Problem requirements: Retype everything in the entries that follow, exactly as shown.

Records supplied:
/-! ### i format -/

theorem Format.i_bit (imm : BitVec 12) (rs1 : RegIx) (f3 : BitVec 3) (rd : RegIx) (op : BitVec 7) (k : Nat) :
    (Format.i imm rs1 f3 rd op).getLsbD k =
      (imm ++ rs1 ++ f3 ++ rd ++ op :
        BitVec (12 + 5 + 3 + 5 + 7)).getLsbD k := rfl

@[simp] theorem Format.i_opcode (imm : BitVec 12) (rs1 : RegIx) (f3 : BitVec 3) (rd : RegIx) (op : BitVec 7) :
    Fields.opcode (Format.i imm rs1 f3 rd op) = op := by
  refine BitVec.eq_of_getLsbD_eq fun k hk => ?_
  simp only [Fields.opcode, BitVec.getLsbD_extractLsb', Format.i_bit, BitVec.getLsbD_append]
  interval_cases k <;> simp

@[simp] theorem Format.i_rd (imm : BitVec 12) (rs1 : RegIx) (f3 : BitVec 3) (rd : RegIx) (op : BitVec 7) :
    Fields.rd (Format.i imm rs1 f3 rd op) = rd := by
  refine BitVec.eq_of_getLsbD_eq fun k hk => ?_
  simp only [Fields.rd, BitVec.getLsbD_extractLsb', Format.i_bit, BitVec.getLsbD_append]
  interval_cases k <;> simp

@[simp] theorem Format.i_funct3 (imm : BitVec 12) (rs1 : RegIx) (f3 : BitVec 3) (rd : RegIx) (op : BitVec 7) :
    Fields.funct3 (Format.i imm rs1 f3 rd op) = f3 := by
  refine BitVec.eq_of_getLsbD_eq fun k hk => ?_
  simp only [Fields.funct3, BitVec.getLsbD_extractLsb', Format.i_bit, BitVec.getLsbD_append]
  interval_cases k <;> simp

@[simp] theorem Format.i_rs1 (imm : BitVec 12) (rs1 : RegIx) (f3 : BitVec 3) (rd : RegIx) (op : BitVec 7) :
    Fields.rs1 (Format.i imm rs1 f3 rd op) = rs1 := by
  refine BitVec.eq_of_getLsbD_eq fun k hk => ?_
  simp only [Fields.rs1, BitVec.getLsbD_extractLsb', Format.i_bit, BitVec.getLsbD_append]
  interval_cases k <;> simp

@[simp] theorem Format.i_imm12I (imm : BitVec 12) (rs1 : RegIx) (f3 : BitVec 3) (rd : RegIx) (op : BitVec 7) :
    Fields.imm12I (Format.i imm rs1 f3 rd op) = imm := by
  refine BitVec.eq_of_getLsbD_eq fun k hk => ?_
  simp only [Fields.imm12I, BitVec.getLsbD_extractLsb', Format.i_bit, BitVec.getLsbD_append]
  interval_cases k <;> simp

/-! ### s format -/

theorem Format.s_bit (imm : BitVec 12) (rs2 rs1 : RegIx) (f3 : BitVec 3) (op : BitVec 7) (k : Nat) :
    (Format.s imm rs2 rs1 f3 op).getLsbD k =
      (imm.extractLsb' 5 7 ++ rs2 ++ rs1 ++ f3 ++ imm.extractLsb' 0 5 ++ op :
        BitVec (7 + 5 + 5 + 3 + 5 + 7)).getLsbD k := rfl

@[simp] theorem Format.s_opcode (imm : BitVec 12) (rs2 rs1 : RegIx) (f3 : BitVec 3) (op : BitVec 7) :
    Fields.opcode (Format.s imm rs2 rs1 f3 op) = op := by
  refine BitVec.eq_of_getLsbD_eq fun k hk => ?_
  simp only [Fields.opcode, BitVec.getLsbD_extractLsb', Format.s_bit, BitVec.getLsbD_append]
  interval_cases k <;> simp

@[simp] theorem Format.s_funct3 (imm : BitVec 12) (rs2 rs1 : RegIx) (f3 : BitVec 3) (op : BitVec 7) :
    Fields.funct3 (Format.s imm rs2 rs1 f3 op) = f3 := by
  refine BitVec.eq_of_getLsbD_eq fun k hk => ?_
  simp only [Fields.funct3, BitVec.getLsbD_extractLsb', Format.s_bit, BitVec.getLsbD_append]
  interval_cases k <;> simp

@[simp] theorem Format.s_rs1 (imm : BitVec 12) (rs2 rs1 : RegIx) (f3 : BitVec 3) (op : BitVec 7) :
    Fields.rs1 (Format.s imm rs2 rs1 f3 op) = rs1 := by
  refine BitVec.eq_of_getLsbD_eq fun k hk => ?_
  simp only [Fields.rs1, BitVec.getLsbD_extractLsb', Format.s_bit, BitVec.getLsbD_append]
  interval_cases k <;> simp

@[simp] theorem Format.s_rs2 (imm : BitVec 12) (rs2 rs1 : RegIx) (f3 : BitVec 3) (op : BitVec 7) :
    Fields.rs2 (Format.s imm rs2 rs1 f3 op) = rs2 := by
  refine BitVec.eq_of_getLsbD_eq fun k hk => ?_
  simp only [Fields.rs2, BitVec.getLsbD_extractLsb', Format.s_bit, BitVec.getLsbD_append]
  interval_cases k <;> simp

@[simp] theorem Format.s_imm12S (imm : BitVec 12) (rs2 rs1 : RegIx) (f3 : BitVec 3) (op : BitVec 7) :
    Fields.imm12S (Format.s imm rs2 rs1 f3 op) = imm := by
  rw [Fields.imm12S]
  have key : ∀ k, (BitVec.getLsbD (w := 7 + 5)
      ((Format.s imm rs2 rs1 f3 op).extractLsb' 25 7 ++ (Format.s imm rs2 rs1 f3 op).extractLsb' 7 5) k) =
      if k < 5 then (Format.s imm rs2 rs1 f3 op).getLsbD (7 + k)
      else decide (k - 5 < 7) && (Format.s imm rs2 rs1 f3 op).getLsbD (25 + (k - 5)) := by
    intro k; rw [BitVec.getLsbD_append]; split <;> simp_all
  refine BitVec.eq_of_getLsbD_eq fun k hk => (key k).trans ?_
  simp only [Format.s_bit, BitVec.getLsbD_append, BitVec.getLsbD_extractLsb']
  interval_cases k <;> simp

Solution to this exercise:
/-! ### i format -/

theorem Format.i_bit (imm : BitVec 12) (rs1 : RegIx) (f3 : BitVec 3) (rd : RegIx) (op : BitVec 7) (k : Nat) :
    (Format.i imm rs1 f3 rd op).getLsbD k =
      (imm ++ rs1 ++ f3 ++ rd ++ op :
        BitVec (12 + 5 + 3 + 5 + 7)).getLsbD k := rfl

@[simp] theorem Format.i_opcode (imm : BitVec 12) (rs1 : RegIx) (f3 : BitVec 3) (rd : RegIx) (op : BitVec 7) :
    Fields.opcode (Format.i imm rs1 f3 rd op) = op := by
  refine BitVec.eq_of_getLsbD_eq fun k hk => ?_
  simp only [Fields.opcode, BitVec.getLsbD_extractLsb', Format.i_bit, BitVec.getLsbD_append]
  interval_cases k <;> simp

@[simp] theorem Format.i_rd (imm : BitVec 12) (rs1 : RegIx) (f3 : BitVec 3) (rd : RegIx) (op : BitVec 7) :
    Fields.rd (Format.i imm rs1 f3 rd op) = rd := by
  refine BitVec.eq_of_getLsbD_eq fun k hk => ?_
  simp only [Fields.rd, BitVec.getLsbD_extractLsb', Format.i_bit, BitVec.getLsbD_append]
  interval_cases k <;> simp

@[simp] theorem Format.i_funct3 (imm : BitVec 12) (rs1 : RegIx) (f3 : BitVec 3) (rd : RegIx) (op : BitVec 7) :
    Fields.funct3 (Format.i imm rs1 f3 rd op) = f3 := by
  refine BitVec.eq_of_getLsbD_eq fun k hk => ?_
  simp only [Fields.funct3, BitVec.getLsbD_extractLsb', Format.i_bit, BitVec.getLsbD_append]
  interval_cases k <;> simp

@[simp] theorem Format.i_rs1 (imm : BitVec 12) (rs1 : RegIx) (f3 : BitVec 3) (rd : RegIx) (op : BitVec 7) :
    Fields.rs1 (Format.i imm rs1 f3 rd op) = rs1 := by
  refine BitVec.eq_of_getLsbD_eq fun k hk => ?_
  simp only [Fields.rs1, BitVec.getLsbD_extractLsb', Format.i_bit, BitVec.getLsbD_append]
  interval_cases k <;> simp

@[simp] theorem Format.i_imm12I (imm : BitVec 12) (rs1 : RegIx) (f3 : BitVec 3) (rd : RegIx) (op : BitVec 7) :
    Fields.imm12I (Format.i imm rs1 f3 rd op) = imm := by
  refine BitVec.eq_of_getLsbD_eq fun k hk => ?_
  simp only [Fields.imm12I, BitVec.getLsbD_extractLsb', Format.i_bit, BitVec.getLsbD_append]
  interval_cases k <;> simp

/-! ### s format -/

theorem Format.s_bit (imm : BitVec 12) (rs2 rs1 : RegIx) (f3 : BitVec 3) (op : BitVec 7) (k : Nat) :
    (Format.s imm rs2 rs1 f3 op).getLsbD k =
      (imm.extractLsb' 5 7 ++ rs2 ++ rs1 ++ f3 ++ imm.extractLsb' 0 5 ++ op :
        BitVec (7 + 5 + 5 + 3 + 5 + 7)).getLsbD k := rfl

@[simp] theorem Format.s_opcode (imm : BitVec 12) (rs2 rs1 : RegIx) (f3 : BitVec 3) (op : BitVec 7) :
    Fields.opcode (Format.s imm rs2 rs1 f3 op) = op := by
  refine BitVec.eq_of_getLsbD_eq fun k hk => ?_
  simp only [Fields.opcode, BitVec.getLsbD_extractLsb', Format.s_bit, BitVec.getLsbD_append]
  interval_cases k <;> simp

@[simp] theorem Format.s_funct3 (imm : BitVec 12) (rs2 rs1 : RegIx) (f3 : BitVec 3) (op : BitVec 7) :
    Fields.funct3 (Format.s imm rs2 rs1 f3 op) = f3 := by
  refine BitVec.eq_of_getLsbD_eq fun k hk => ?_
  simp only [Fields.funct3, BitVec.getLsbD_extractLsb', Format.s_bit, BitVec.getLsbD_append]
  interval_cases k <;> simp

@[simp] theorem Format.s_rs1 (imm : BitVec 12) (rs2 rs1 : RegIx) (f3 : BitVec 3) (op : BitVec 7) :
    Fields.rs1 (Format.s imm rs2 rs1 f3 op) = rs1 := by
  refine BitVec.eq_of_getLsbD_eq fun k hk => ?_
  simp only [Fields.rs1, BitVec.getLsbD_extractLsb', Format.s_bit, BitVec.getLsbD_append]
  interval_cases k <;> simp

@[simp] theorem Format.s_rs2 (imm : BitVec 12) (rs2 rs1 : RegIx) (f3 : BitVec 3) (op : BitVec 7) :
    Fields.rs2 (Format.s imm rs2 rs1 f3 op) = rs2 := by
  refine BitVec.eq_of_getLsbD_eq fun k hk => ?_
  simp only [Fields.rs2, BitVec.getLsbD_extractLsb', Format.s_bit, BitVec.getLsbD_append]
  interval_cases k <;> simp

@[simp] theorem Format.s_imm12S (imm : BitVec 12) (rs2 rs1 : RegIx) (f3 : BitVec 3) (op : BitVec 7) :
    Fields.imm12S (Format.s imm rs2 rs1 f3 op) = imm := by
  rw [Fields.imm12S]
  have key : ∀ k, (BitVec.getLsbD (w := 7 + 5)
      ((Format.s imm rs2 rs1 f3 op).extractLsb' 25 7 ++ (Format.s imm rs2 rs1 f3 op).extractLsb' 7 5) k) =
      if k < 5 then (Format.s imm rs2 rs1 f3 op).getLsbD (7 + k)
      else decide (k - 5 < 7) && (Format.s imm rs2 rs1 f3 op).getLsbD (25 + (k - 5)) := by
    intro k; rw [BitVec.getLsbD_append]; split <;> simp_all
  refine BitVec.eq_of_getLsbD_eq fun k hk => (key k).trans ?_
  simp only [Format.s_bit, BitVec.getLsbD_append, BitVec.getLsbD_extractLsb']
  interval_cases k <;> simp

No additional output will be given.